Stored data
***

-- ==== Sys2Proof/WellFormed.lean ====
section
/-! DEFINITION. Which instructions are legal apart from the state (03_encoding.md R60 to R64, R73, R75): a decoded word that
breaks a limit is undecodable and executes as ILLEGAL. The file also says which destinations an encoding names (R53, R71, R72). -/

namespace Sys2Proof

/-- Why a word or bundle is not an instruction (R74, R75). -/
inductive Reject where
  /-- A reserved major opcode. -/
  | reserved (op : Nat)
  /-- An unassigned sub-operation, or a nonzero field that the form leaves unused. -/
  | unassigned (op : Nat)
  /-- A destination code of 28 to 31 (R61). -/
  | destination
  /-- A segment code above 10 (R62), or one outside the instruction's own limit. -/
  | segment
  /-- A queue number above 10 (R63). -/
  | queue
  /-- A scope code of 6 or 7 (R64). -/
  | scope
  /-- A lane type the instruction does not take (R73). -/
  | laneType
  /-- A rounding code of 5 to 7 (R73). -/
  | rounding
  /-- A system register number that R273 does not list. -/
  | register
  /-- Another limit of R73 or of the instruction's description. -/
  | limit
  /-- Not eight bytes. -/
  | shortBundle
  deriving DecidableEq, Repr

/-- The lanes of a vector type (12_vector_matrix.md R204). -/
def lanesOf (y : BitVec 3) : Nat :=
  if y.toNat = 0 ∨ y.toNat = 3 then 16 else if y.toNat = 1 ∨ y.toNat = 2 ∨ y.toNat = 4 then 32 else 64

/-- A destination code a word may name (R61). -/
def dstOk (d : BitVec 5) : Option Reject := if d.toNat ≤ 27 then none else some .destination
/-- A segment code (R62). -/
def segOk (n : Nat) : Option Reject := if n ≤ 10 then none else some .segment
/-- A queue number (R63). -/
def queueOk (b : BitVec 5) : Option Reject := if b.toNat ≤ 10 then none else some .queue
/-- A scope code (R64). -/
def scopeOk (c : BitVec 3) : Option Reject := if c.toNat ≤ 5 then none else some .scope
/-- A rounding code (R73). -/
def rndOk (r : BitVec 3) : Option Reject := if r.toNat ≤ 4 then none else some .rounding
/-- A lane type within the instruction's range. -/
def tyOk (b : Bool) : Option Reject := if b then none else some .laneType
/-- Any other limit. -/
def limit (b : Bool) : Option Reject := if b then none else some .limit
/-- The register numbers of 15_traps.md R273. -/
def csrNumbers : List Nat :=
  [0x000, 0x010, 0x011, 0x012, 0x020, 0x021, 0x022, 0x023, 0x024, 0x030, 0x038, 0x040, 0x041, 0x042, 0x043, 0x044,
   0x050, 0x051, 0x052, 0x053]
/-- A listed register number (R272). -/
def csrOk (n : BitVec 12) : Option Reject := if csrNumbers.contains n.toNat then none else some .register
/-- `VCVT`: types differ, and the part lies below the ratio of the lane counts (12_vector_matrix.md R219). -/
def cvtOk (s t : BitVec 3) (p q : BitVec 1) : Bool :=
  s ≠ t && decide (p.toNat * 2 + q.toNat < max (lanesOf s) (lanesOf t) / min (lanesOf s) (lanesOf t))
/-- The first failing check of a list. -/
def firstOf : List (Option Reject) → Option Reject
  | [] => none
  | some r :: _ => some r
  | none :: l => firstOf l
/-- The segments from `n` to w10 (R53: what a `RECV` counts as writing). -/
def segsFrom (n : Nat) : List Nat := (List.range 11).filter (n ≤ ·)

***

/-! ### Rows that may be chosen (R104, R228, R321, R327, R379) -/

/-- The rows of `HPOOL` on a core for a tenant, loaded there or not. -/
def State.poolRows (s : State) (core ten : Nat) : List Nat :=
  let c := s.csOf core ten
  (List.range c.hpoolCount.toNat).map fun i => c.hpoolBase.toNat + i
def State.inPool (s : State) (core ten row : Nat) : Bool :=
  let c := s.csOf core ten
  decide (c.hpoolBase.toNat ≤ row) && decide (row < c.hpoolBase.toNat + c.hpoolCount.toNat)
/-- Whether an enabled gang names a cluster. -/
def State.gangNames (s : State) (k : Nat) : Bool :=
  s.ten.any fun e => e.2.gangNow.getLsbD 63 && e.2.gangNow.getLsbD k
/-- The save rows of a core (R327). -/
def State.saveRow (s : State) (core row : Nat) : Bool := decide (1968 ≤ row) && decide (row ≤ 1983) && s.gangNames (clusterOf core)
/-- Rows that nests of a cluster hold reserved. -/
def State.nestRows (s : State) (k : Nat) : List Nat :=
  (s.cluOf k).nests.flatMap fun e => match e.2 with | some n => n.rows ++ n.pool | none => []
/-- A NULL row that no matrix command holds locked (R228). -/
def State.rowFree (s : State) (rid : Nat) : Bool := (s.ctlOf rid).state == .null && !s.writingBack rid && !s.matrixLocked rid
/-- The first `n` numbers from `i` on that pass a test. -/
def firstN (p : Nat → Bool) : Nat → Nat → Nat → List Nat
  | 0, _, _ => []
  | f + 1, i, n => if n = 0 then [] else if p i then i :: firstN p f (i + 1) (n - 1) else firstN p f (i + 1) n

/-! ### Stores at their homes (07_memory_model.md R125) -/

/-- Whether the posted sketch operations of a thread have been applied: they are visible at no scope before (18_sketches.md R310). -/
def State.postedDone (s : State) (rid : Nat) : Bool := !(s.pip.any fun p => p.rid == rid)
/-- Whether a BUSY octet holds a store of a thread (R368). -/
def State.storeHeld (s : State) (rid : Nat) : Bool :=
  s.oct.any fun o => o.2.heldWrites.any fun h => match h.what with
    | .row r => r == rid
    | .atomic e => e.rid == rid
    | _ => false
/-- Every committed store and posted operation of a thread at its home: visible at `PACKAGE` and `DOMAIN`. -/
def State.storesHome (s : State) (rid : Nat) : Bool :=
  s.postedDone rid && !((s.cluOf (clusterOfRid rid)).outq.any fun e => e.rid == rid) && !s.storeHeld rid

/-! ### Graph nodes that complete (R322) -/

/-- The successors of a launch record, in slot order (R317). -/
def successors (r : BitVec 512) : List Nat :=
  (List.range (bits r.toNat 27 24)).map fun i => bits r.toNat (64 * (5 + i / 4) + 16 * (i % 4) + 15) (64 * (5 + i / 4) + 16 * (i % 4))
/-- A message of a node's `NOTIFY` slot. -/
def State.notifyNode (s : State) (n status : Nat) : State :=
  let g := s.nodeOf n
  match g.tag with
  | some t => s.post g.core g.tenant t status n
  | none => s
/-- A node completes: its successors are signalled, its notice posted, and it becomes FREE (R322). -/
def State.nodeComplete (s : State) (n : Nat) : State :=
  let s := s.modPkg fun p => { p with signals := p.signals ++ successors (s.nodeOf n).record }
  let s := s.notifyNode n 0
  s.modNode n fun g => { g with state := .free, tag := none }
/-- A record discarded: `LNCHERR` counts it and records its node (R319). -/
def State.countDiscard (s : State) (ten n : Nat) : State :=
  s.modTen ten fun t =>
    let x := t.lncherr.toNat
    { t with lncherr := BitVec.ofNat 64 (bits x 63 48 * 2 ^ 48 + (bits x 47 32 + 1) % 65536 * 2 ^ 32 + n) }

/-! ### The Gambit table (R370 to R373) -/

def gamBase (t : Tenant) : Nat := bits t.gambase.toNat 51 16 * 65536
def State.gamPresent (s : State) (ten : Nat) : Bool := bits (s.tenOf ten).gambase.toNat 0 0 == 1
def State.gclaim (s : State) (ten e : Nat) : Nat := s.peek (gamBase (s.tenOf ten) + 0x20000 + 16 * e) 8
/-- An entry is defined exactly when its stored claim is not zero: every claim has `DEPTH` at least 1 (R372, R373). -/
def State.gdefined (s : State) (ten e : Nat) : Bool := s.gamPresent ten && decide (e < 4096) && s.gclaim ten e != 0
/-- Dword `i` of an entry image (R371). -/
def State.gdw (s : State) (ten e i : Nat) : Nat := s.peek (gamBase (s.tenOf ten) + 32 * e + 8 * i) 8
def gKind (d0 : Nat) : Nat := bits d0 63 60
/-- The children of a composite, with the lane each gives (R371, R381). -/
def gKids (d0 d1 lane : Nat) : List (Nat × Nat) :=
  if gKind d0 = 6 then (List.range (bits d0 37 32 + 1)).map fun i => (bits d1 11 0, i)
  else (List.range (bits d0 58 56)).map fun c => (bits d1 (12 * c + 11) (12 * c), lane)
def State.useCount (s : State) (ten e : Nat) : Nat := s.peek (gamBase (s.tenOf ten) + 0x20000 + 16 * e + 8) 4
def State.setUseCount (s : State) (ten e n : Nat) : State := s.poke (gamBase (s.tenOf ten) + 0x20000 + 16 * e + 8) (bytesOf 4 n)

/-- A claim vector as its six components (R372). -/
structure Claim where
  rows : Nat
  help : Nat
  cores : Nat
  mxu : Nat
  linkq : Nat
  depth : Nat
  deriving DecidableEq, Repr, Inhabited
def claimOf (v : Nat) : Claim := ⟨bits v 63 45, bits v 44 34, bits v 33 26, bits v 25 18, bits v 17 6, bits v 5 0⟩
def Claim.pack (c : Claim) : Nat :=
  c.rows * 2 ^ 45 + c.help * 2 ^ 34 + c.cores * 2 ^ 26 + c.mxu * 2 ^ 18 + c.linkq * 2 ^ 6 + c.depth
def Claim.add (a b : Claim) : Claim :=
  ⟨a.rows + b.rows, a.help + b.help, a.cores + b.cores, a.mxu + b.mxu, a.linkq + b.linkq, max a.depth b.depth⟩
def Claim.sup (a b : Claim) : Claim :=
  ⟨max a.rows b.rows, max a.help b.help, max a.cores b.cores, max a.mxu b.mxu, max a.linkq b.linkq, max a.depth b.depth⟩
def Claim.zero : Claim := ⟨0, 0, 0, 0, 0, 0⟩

***

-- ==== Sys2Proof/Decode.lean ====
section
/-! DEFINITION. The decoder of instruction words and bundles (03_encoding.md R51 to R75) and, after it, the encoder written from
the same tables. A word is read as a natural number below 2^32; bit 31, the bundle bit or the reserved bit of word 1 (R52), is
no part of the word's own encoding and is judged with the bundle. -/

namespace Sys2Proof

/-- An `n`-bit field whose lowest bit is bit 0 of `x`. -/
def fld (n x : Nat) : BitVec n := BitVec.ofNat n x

***

▶ _EXERCISE PROMPT_
Would you copy out exactly the lines above that start at the one containing "other limit. -/" and end at the one containing "def csrNumbers : List", inclusive?

▶ _EXPECTED OUTPUT_
/-- Any other limit. -/
def limit (b : Bool) : Option Reject := if b then none else some .limit
/-- The register numbers of 15_traps.md R273. -/
def csrNumbers : List Nat :=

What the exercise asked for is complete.